A Dataframe can be created from an existing RDD You would create the Dataframe from the existing RDD by inferring schema using case classes in which one of the given classes

0 votes
A Dataframe can be created from an existing RDD. You would create the Dataframe from the existing RDD by inferring schema using case classes in which one of the given classes?

a)  if your dataset has more than 22 fields
b)  if all your users are going to need dataset parsed in same way
c)  if you have two sets of users who will need the text dataset parsed differently
d)  we cannot create a data frame in RDD
Nov 25, 2020 in Apache Spark by ritu
• 960 points
3,951 views

1 answer to this question.

0 votes

Hi@ritu,

You can create a data frame from an existing RDD. You can see the below example.

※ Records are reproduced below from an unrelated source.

/-! ## Tokens and probes at the receiver (R161, R163, R165, R351, R366) -/

/-- A circuit as its sender names it. -/
def refOf (f : Flow) : CircKind → CircuitRef
  | .promoted => .promoted f
  | .strait h => .strait f.src h
  | .ring => .ring f.src

/-- A token goes back to the sender of a circuit. -/
def sendToken (f : Flow) (kind : CircKind) (off : Nat) (s : State) : State :=
  sendFlow (s.isSelf f.peer) (.token (refOf f kind) off) (.token f.peer f kind off) s

/-- Tokens for each further 1 KiB (R163, R165): n of them from the last token on. -/
def sendTokens (f : Flow) (kind : CircKind) : Nat → Nat → State → State
  | 0, _, s => s
  | n + 1, off, s => sendTokens f kind n (off + 1024) (sendToken f kind (off + 1024) s)

/-- A circuit stream needs W over the scratchpad bytes it writes (R141); one of this device itself meets R107 alone. -/
def judgeStream (s : State) (src tenant gen isle off n : Nat) : Option (BitVec 4) :=
  if s.isSelf src then none else ingressStep s src tenant gen (spadBase + isle * 2 ^ 22 + off) n (false, true, false) true

/-- A rotation whose upstream is peer up, with this LABEL, has ended on isle k and none is waiting or running (R366). -/
def ringEnded (s : State) (k up label : Nat) : Bool :=
  let waits : Bool := match s.inst k with
    | some i => i.cmds.any (fun c => c.isRota && !c.isDone && rotaUp c.block = up && rotaLabel c.block = label)
    | none => false
  !waits && (s.rotaEnded.any (fun r => r.1 = k && r.2.2.1 = up && r.2.2.2 = label) || (match s.inst k with
    | some i => i.rotaDone.any (fun r => r.2.1 = up && r.2.2 = label)
    | none => false))

/-- The instance on isle k can take a ring circuit: it may have retired while its rotation goes on (R332, R366, R371). -/
def ringHost (s : State) (k : Nat) : Bool :=
  match s.inst k with
  | none => false
  | some i => i.life ≠ .stopped && i.life ≠ .discarded && !launchSpec s i.launch

/-- The destination of a probe takes it: one of four promotion buffers is free, the range of a strait is granted and lies in the
scratchpad of a running instance, or a ring is granted, its instance is there and its rotation has not ended. -/
def takesProbe (s : State) (f : Flow) (p : Probe) : Bool :=
  let range := p.range.getD (0, 0)
  let granted : Bool := (judgeStream s p.srcPeer p.tenant p.gen f.isle range.1 range.2).isNone
  match p.kind with
  | .promoted => (s.receivers.find? (fun r => r.flow = f)).isNone &&
      decide ((s.receivers.filter (fun r => r.flow.isle = f.isle)).length < 4)
  | .strait _ => granted && (match runningOn s f.isle with
    | some j => decide (range.1 + range.2 ≤ j.spadBytes)
    | none => false)
  | .ring => granted && ringHost s f.isle && !ringEnded s f.isle f.peer f.label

SparkSession.createDataFrame(RDD obj).
val dfWithoutSchema = spark.createDataFrame(rdd)
dfWithoutSchema.show()
+------+--------------------+
|    _1|                  _2|
+------+--------------------+
| first|[2.0, 1.0, 2.1, 5.4]|
|  test|[1.5, 0.5, 0.9, 3.7]|
|choose|[8.0, 2.9, 9.1, 2.5]|
+------+--------------------+

So I think you can go with option B.

answered Nov 25, 2020 by akhtar
• 38,230 points

Related Questions In Apache Spark

0 votes
1 answer

7)From Schema RDD, data can be cache by which one of the given choices?

Hi, @Ritu, According to the official documentation of Spark 1.2, ...READ MORE

answered Nov 23, 2020 in Apache Spark by Gitika
• 65,910 points
1,561 views
0 votes
2 answers

5)Using which one of the given choices will you create an RDD with specific partitioning?

Hi, @Ritu, option b for you, as Hash Partitioning ...READ MORE

answered Nov 23, 2020 in Apache Spark by Gitika
• 65,910 points
3,567 views
0 votes
1 answer
0 votes
1 answer
+1 vote
1 answer

How can I write a text file in HDFS not from an RDD, in Spark program?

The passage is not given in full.